如何加快 PostgreSQL 写入速度？

我研究过的一些选项（如 full_page_writes）似乎也存在损坏数据的风险，这不是我想要的。我不介意丢失数据 - 我只是不想损坏。

更新 1

这是我正在使用的表 - 因为大多数表将包含整数和小字符串，所以这个“样本”表似乎是我应该期望的最好的例子。

CREATE TABLE "user"
(
  id serial NOT NULL,
  username character varying(40),
  email character varying(70),
  website character varying(100),
  created integer,
  CONSTRAINT user_pkey PRIMARY KEY (id)
)
WITH ( OIDS=FALSE );
CREATE INDEX id ON "user" USING btree (id);

我有大约 10 个脚本，每个脚本使用准备好的语句一次发出 100,000 个请求。这是为了模拟我的应用程序将给数据库提供的现实负载。在我的应用程序中，每个页面都有 1 个以上的插入内容。

更新 2

我已经在使用异步提交了，因为我有

synchronous_commit = 关闭

主配置文件中的

原文

I love that PostgreSQL is crash resistant, as I don't want to spend time fixing a database. However, I'm sure there must be some things I can disable/modify so that inserts/updates will work faster even if I lose a couple records prior to a power-outage / crash.
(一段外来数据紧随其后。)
-- ==== Sys2Proof/Machine/Commands.lean ====
section
/-! DEFINITION. The commands of the opcode map (R423): for each its opcode, payload, the units that it names, and its
effect with its answer; and the reading of a packet's opcode and payload as a command. Payload fields are little-endian
in the order of the command tables (R404). -/

namespace Sys2Proof.Machine

/-- A command that has been read from its packet. -/
structure Body where
  opcode : Nat
  /-- The payload as sent, kept for a command that is forwarded to a peer (R388). -/
  payload : List Byte := []
  /-- Accepted only from partition 0. -/
  only0 : Bool := false
  /-- The resource units that it names (R22, R411); a number outside a unit's range names none. -/
  units : List Res := []
  /-- The work that goes on while its reply is PENDING. -/
  job : Option Job := none
  /-- Its effect and its answer for a partition over a slot (true for UDP): the checks of step 9 of R411 onward. -/
  run : Nat → Bool → State → State × Reply

/-- Payload bytes from widths and values. -/
def bytesOf (fs : List (Nat × Nat)) : List Byte := fs.flatMap fun f => leBytes f.1 f.2

def ctxUnits (dir ctx : Nat) : List Res := if dir = 0 then [.txCtx ctx] else if dir = 1 then [.rxCtx ctx] else []
def ringUnits (dir ring : Nat) : List Res :=
  if 7 < ring then [] else if dir = 0 then [.rxRing ring] else if dir = 1 then [.txRing ring] else []
def alarmUnits (a : Nat) : List Res := if a < 8 then [.alarm a] else []
def tapUnits (t : Nat) : List Res := if t < 16 then [.tap t] else []
def groupUnits (g : Nat) : List Res := if g < 8 then [.tdmGroup g] else []
def portUnits (n : Nat) : List Res := if n < 64 then [.tdmGroup (groupOfPort n)] else []
def maskUnits (m : Long) : List Res := (bitsOf m).map fun n => .tdmGroup (groupOfPort n)
def columnUnits (j : Nat) : List Res := if j < 512 then [.column j] else []
def channelUnits (c : Nat) : List Res := if c < 16 then [.pwsCh c] else []
def channelMaskUnits (m : Half) : List Res := (bitsOf m).map fun c => .pwsCh c
def engineUnits (e : Nat) : List Res := if e < 24 then [.cluster (e / 4)] else []

/-- A command without a payload (R424). -/
def noFields (h : PktHdr) (b : Body) : Except Status Body := if h.payload.isEmpty then .ok b else .error .badLength

/-- The payload of SYS_PROFILE_WRITE and of SEC_FW_WRITE. -/
def readFlash (h : PktHdr) (b : FlashWrite → Body) : Except Status Body :=
  if h.payload.length < 12 then .error .badLength
  else .ok (b { unit := h.payload.headD 0, offset := .ofNat 32 (leAt h.payload 4 4), length := .ofNat 16 (leAt h.payload 8 2)
                data := h.payload.drop 12 })

/-- SYS_HELLO (R410). -/
def bodySysHello (newSession : Bool) : Body := { opcode := 0x0101, run := fun p _ s => sysHello p newSession s }
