-- ==== Sys2Proof/Certificates/Slice0/Obligations.lean ====
section
/-! DEFINITION. The statements about the model that the provers prove, with the few predicates that they share. -/

namespace Sys2Proof.Machine

/-- The slot of a sender. -/
def slotOf (q : Sender) (s : State) : CmdSlot := s.slot q.part.val (q.via == .udp)

/-- The state in which a sender's command runs: the command is in its slot (R413). -/
def opened (q : Sender) (b : Body) (s : State) : State := takeSlotFor q.part.val (q.via == .udp) b.opcode s

/-- The interpreter takes a command: the block is out of reset, the slot and its partition are free for it (R413, R417), the
partition is enabled and, over UDP, keyed (R411 step 2), and steps 7 and 8 of R411 find nothing against it. -/
def Accepts (s : State) (q : Sender) (b : Body) : Prop :=
  s.held = false ∧ startable s q.part.val (q.via == .udp) b.opcode = true
    ∧ partReach s q.part.val (q.via == .udp) = true
    ∧ refusal (opened q b s) false q.part.val b = none ∧ 1472 ≤ (slotOf q (opened q b s)).limit

/-- The state after a command that has run: `t` is its own effect on `opened q b s`, and `r` its reply. What follows is that
of every command: the reply or the unfinished work in the slot (R413), the configuration CRC (R444, R446), the report of
R487, and the copy for a peer (R388). -/
def closed (q : Sender) (b : Body) (r : Reply) (s t : State) : State :=
  slotRan q.part.val (q.via == .udp) b r (opened q b s) (carriedOut false q.part.val b r (opened q b s) t)

/-- The command row `i` runs `b` for `q` with effect `f` and reply `r`. -/
def Runs (i : Instr) (q : Sender) (b : Body) (s : State) (r : Reply) (f : State → State) : Prop :=
  exec i s = .next (closed q b r s (f (opened q b s)))

/-- A command row runs, answers OK and leaves everything as it was but its slot. -/
def Reads (i : Instr) (q : Sender) (b : Body) (s : State) : Prop := ∃ r, r.status = .ok ∧ Runs i q b s r id

/-- A write of a whole word to a register of the direct window is accepted (R414, R415, R433, R442). -/
def MayWrite (s : State) (q : Requester) (a : Nat) : Prop :=
  s.held = false ∧ present s q = true ∧ regAllowed s q a = true ∧ regLocked s a = false

/-- A requester reaches the direct window to read it. -/
def MayRead (s : State) (q : Requester) : Prop := s.held = false ∧ present s q = true

/-- The state in which a read has given `w` to its requester. -/
def given (q : Requester) (w : Word) (s : State) : State := onShadow q (fun x => { x with rdata := [w] }) s

/-- Engine `n` issues the word: it runs, its program and what the word reads hold no error, and the word breaks no rule
(R129, R151, R161). -/
def CanIssue (s : State) (n : Nat) (w : CWord) : Prop :=
  s.held = false ∧ (s.engine n).trapped = false ∧ (s.engine n).ended = false
    ∧ (s.engine n).bad.contains (s.engine n).progKey = false ∧ w.legal = true ∧ (s.engine n).movaBad w = false
    ∧ (((s.engine n).touched (readersOf w)).any fun k => (s.engine n).bad.contains k) = false
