-- ==== Sys2Proof/Laws/Refs.lean ====
section
/-! SUPPORT. Polestar keeps six references (R34): no operation changes how many there are. -/

namespace Sys2Proof.Machine

theorem foldl_refs {α : Type} (f : Pst → α → Pst) (l : List α) (h : ∀ p a, (f p a).refs.length = p.refs.length)
    (p : Pst) : (l.foldl f p).refs.length = p.refs.length := by
  induction l generalizing p with
  | nil => rfl
  | cons a l ih => exact (ih (f p a)).trans (h p a)

@[simp] theorem Pst.setRef_refs (p : Pst) (i : Nat) (r : RefSt) :
    (Pst.setRef p i r).refs.length = p.refs.length := by
  unfold Pst.setRef
  repeat' (first | rfl | (simp; done) | split | dsimp only)

@[simp] theorem Pst.prunePairs_refs (p : Pst) :
    (Pst.prunePairs p).refs.length = p.refs.length := by
  unfold Pst.prunePairs
  repeat' (first | rfl | (simp; done) | split | dsimp only)

@[simp] theorem Pst.updateWtr_refs (p : Pst) (now : Nat) :
    (Pst.updateWtr p now).refs.length = p.refs.length := by
  unfold Pst.updateWtr
  repeat' (first | rfl | (simp; done) | split | dsimp only)

@[simp] theorem Pst.refreshFreq_refs (p : Pst) :
    (Pst.refreshFreq p).1.refs.length = p.refs.length := by
  unfold Pst.refreshFreq
  repeat' (first | rfl | (simp; done) | split | dsimp only)

@[simp] theorem Pst.movePhase_refs (p : Pst) (d : Int) :
    (Pst.movePhase p d).refs.length = p.refs.length := by
  unfold Pst.movePhase
  repeat' (first | rfl | (simp; done) | split | dsimp only)

@[simp] theorem Pst.leaveRef_refs (p : Pst) :
    (Pst.leaveRef p).refs.length = p.refs.length := by
  unfold Pst.leaveRef
  repeat' (first | rfl | (simp; done) | split | dsimp only)

@[simp] theorem Pst.endHoldover_refs (p : Pst) (now : Nat) :
    (Pst.endHoldover p now).refs.length = p.refs.length := by
  unfold Pst.endHoldover
  repeat' (first | rfl | (simp; done) | split | dsimp only)

@[simp] theorem Pst.switchTo_refs (p : Pst) (now : Nat) (i : Nat) (count : Bool) :
    (Pst.switchTo p now i count).1.refs.length = p.refs.length := by
  unfold Pst.switchTo
  repeat' (first | rfl | (simp; done) | split | dsimp only)

@[simp] theorem Pst.toFreerun_refs (p : Pst) (now : Nat) :
    (Pst.toFreerun p now).refs.length = p.refs.length := by
  unfold Pst.toFreerun
  repeat' (first | rfl | (simp; done) | split | dsimp only)

@[simp] theorem Pst.toHoldover_refs (p : Pst) (now : Nat) :
    (Pst.toHoldover p now).1.refs.length = p.refs.length := by
  unfold Pst.toHoldover
  repeat' (first | rfl | (simp; done) | split | dsimp only)

@[simp] theorem Pst.acquireLock_refs (p : Pst) (now i : Nat) :
    (Pst.acquireLock p now i).refs.length = p.refs.length := by
  unfold Pst.acquireLock
  repeat' (first | rfl | (simp; done) | split | dsimp only)

@[simp] theorem Pst.evaluate_refs (p : Pst) (now : Nat) :
    (Pst.evaluate p now).1.refs.length = p.refs.length := by
  unfold Pst.evaluate
  repeat' (first | rfl | (simp; done) | split | dsimp only)

@[simp] theorem Pst.settle_refs (p : Pst) (now : Nat) :
    (Pst.settle p now).1.refs.length = p.refs.length := by
  unfold Pst.settle
  repeat' (first | rfl | (simp; done) | split | dsimp only)

@[simp] theorem Pst.measure_refs (p : Pst) (i : Nat) (m : RefMeas) :
    (Pst.measure p i m).refs.length = p.refs.length := by
  unfold Pst.measure
  repeat' (first | rfl | (simp; done) | split | dsimp only)

@[simp] theorem Pst.refValid_refs (p : Pst) (now i : Nat) (m : RefMeas) :
    (Pst.refValid p now i m).refs.length = p.refs.length := by
  unfold Pst.refValid
  repeat' (first | rfl | (simp; done) | split | dsimp only)

@[simp] theorem Pst.refQualified_refs (p : Pst) (now i : Nat) (m : RefMeas) (sec : BitVec 48) (ns : Word) :
    (Pst.refQualified p now i m sec ns).1.refs.length = p.refs.length := by
  unfold Pst.refQualified
  repeat' (first | rfl | (simp; done) | split | dsimp only)

@[simp] theorem Pst.refLost_refs (p : Pst) (now i : Nat) (present : Bool) :
    (Pst.refLost p now i present).1.refs.length = p.refs.length := by
  unfold Pst.refLost
  repeat' (first | rfl | (simp; done) | split | dsimp only)

@[simp] theorem Pst.wtrExpiry_refs (p : Pst) (now i : Nat) :
    (Pst.wtrExpiry p now i).1.refs.length = p.refs.length := by
  unfold Pst.wtrExpiry
  repeat' (first | rfl | (simp; done) | split | dsimp only)

@[simp] theorem Pst.slewDone_refs (p : Pst) :
    (Pst.slewDone p).refs.length = p.refs.length := by
  unfold Pst.slewDone
  repeat' (first | rfl | (simp; done) | split | dsimp only)

@[simp] theorem Pst.slewComplete_refs (p : Pst) (now : Nat) :
    (Pst.slewComplete p now).1.refs.length = p.refs.length := by
  unfold Pst.slewComplete
  repeat' (first | rfl | (simp; done) | split | dsimp only)

@[simp] theorem Pst.slewEdge_refs (p : Pst) :
    (Pst.slewEdge p).refs.length = p.refs.length := by
  unfold Pst.slewEdge
  repeat' (first | rfl | (simp; done) | split | dsimp only)

@[simp] theorem Pst.nextMcnt_refs (p : Pst) :
    (Pst.nextMcnt p).refs.length = p.refs.length := by
  unfold Pst.nextMcnt
  repeat' (first | rfl | (simp; done) | split | dsimp only)

@[simp] theorem Pst.addPtp_refs (p : Pst) (d : Int) :
    (Pst.addPtp p d).refs.length = p.refs.length := by
  unfold Pst.addPtp
  repeat' (first | rfl | (simp; done) | split | dsimp only)

@[simp] theorem Pst.specExpiry_refs (p : Pst) :
    (Pst.specExpiry p).1.refs.length = p.refs.length := by
  unfold Pst.specExpiry
  repeat' (first | rfl | (simp; done) | split | dsimp only)

@[simp] theorem Pst.historySecond_refs (p : Pst) (now : Nat) (w : Int) :
    (Pst.historySecond p now w).refs.length = p.refs.length := by
  unfold Pst.historySecond
  repeat' (first | rfl | (simp; done) | split | dsimp only)

@[simp] theorem Pst.disagreeWindow_refs (p : Pst) (ms : List RefMeas) :
    (Pst.disagreeWindow p ms).1.refs.length = p.refs.length := by
  unfold Pst.disagreeWindow
  repeat' (first | rfl | (simp; done) | split | dsimp only)
  rw [foldl_refs]
  intro q i
  split <;> simp

@[simp] theorem Pst.applyRefConfig_refs (p : Pst) (now i : Nat) (c : RefCfg) :
    (Pst.applyRefConfig p now i c).1.refs.length = p.refs.length := by
  unfold Pst.applyRefConfig
  repeat' (first | rfl | (simp; done) | split | dsimp only)

@[simp] theorem Pst.applyRank_refs (p : Pst) (now i rank : Nat) :
    (Pst.applyRank p now i rank).1.refs.length = p.refs.length := by
  unfold Pst.applyRank
  repeat' (first | rfl | (simp; done) | split | dsimp only)

@[simp] theorem Pst.applySelect_refs (p : Pst) (now : Nat) (mode : SelMode) (man : Nat) (rev : Bool) :
    (Pst.applySelect p now mode man rev).1.refs.length = p.refs.length := by
  unfold Pst.applySelect
  repeat' (first | rfl | (simp; done) | split | dsimp only)

@[simp] theorem Pst.expireWtr_refs (p : Pst) (now : Nat) :
    (Pst.expireWtr p now).refs.length = p.refs.length := by
  unfold Pst.expireWtr
  repeat' (first | rfl | (simp; done) | split | dsimp only)

@[simp] theorem Pst.applyTimers_refs (p : Pst) (now : Nat) (t : ClkSetTimers) :
    (Pst.applyTimers p now t).1.refs.length = p.refs.length := by
  unfold Pst.applyTimers
  simp only [Pst.settle_refs, Pst.expireWtr_refs]
  rw [foldl_refs]
  intro q i
  simp

@[simp] theorem Pst.applyHoldover_refs (p : Pst) (now : Nat) (h : ClkSetHoldover) :
    (Pst.applyHoldover p now h).1.refs.length = p.refs.length := by
  unfold Pst.applyHoldover
  repeat' (first | rfl | (simp; done) | split | dsimp only)

@[simp] theorem Pst.applyPhaseStep_refs (p : Pst) (ns : Int) :
    (Pst.applyPhaseStep p ns).1.refs.length = p.refs.length := by
  unfold Pst.applyPhaseStep
  repeat' (first | rfl | (simp; done) | split | dsimp only)

@[simp] theorem Pst.applyRealign_refs (p : Pst) (r : Realign) :
    (Pst.applyRealign p r).1.refs.length = p.refs.length := by
  unfold Pst.applyRealign
  repeat' (first | rfl | (simp; done) | split | dsimp only)

end Sys2Proof.Machine
end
I'm not worried about a couple records - just the database as a whole.

I am trying to optimize PostgreSQL for large amounts of writes. It currently takes 22 minutes to insert 1 million rows which seems a bit slow.

How can I speed up PostgreSQL writes?

Some of the options I have looked into (like full_page_writes), seem to also run the risk of corrupting data which isn't something I want. I don't mind lost data - I just don't want corruption.

Update 1

Here is the table I am using - this since most of the tables will contain ints and small strings this "sample" table seems to be the best example of what I should expect.

CREATE TABLE "user"
(
  id serial NOT NULL,
  username character varying(40),
  email character varying(70),
  website character varying(100),
  created integer,
  CONSTRAINT user_pkey PRIMARY KEY (id)
)
WITH ( OIDS=FALSE );
CREATE INDEX id ON "user" USING btree (id);

I have about 10 scripts each issuing 100,000 requests at a time using prepared statements. This is to simulate a real-life load my application will be giving the database. In my application each page has 1+ inserts.

Update 2

I am using asynchronous commits already, because I have

synchronous_commit = off

in the main configuration file.

分享到QQ

分享到微博

如果你对这篇内容有疑问，欢迎到本站社区发帖提问参与讨论，获取更多帮助，或者扫码二维码加入 Web 技术交流群。

发布评论

需要登录才能够评论，你可以免费注册一个本站的账号。

嘿哥们儿 2024-10-26 13:08:01

22 分钟内插入 1M 条记录相当于每秒 758 条记录。这里的每个 INSERT 都是对磁盘的单独提交，最终包含预写日志和数据库组件。通常情况下，我希望即使是具有电池支持缓存的良好硬件以及您能幸运地达到 3000 次提交/秒的一切。因此，如果这是没有这种写入加速的常规硬件，那么您实际上并没有做得太糟糕。在您所处的情况下，这里的正常限制是每秒 500 到 1000 次提交，无需针对这种情况进行特殊调整。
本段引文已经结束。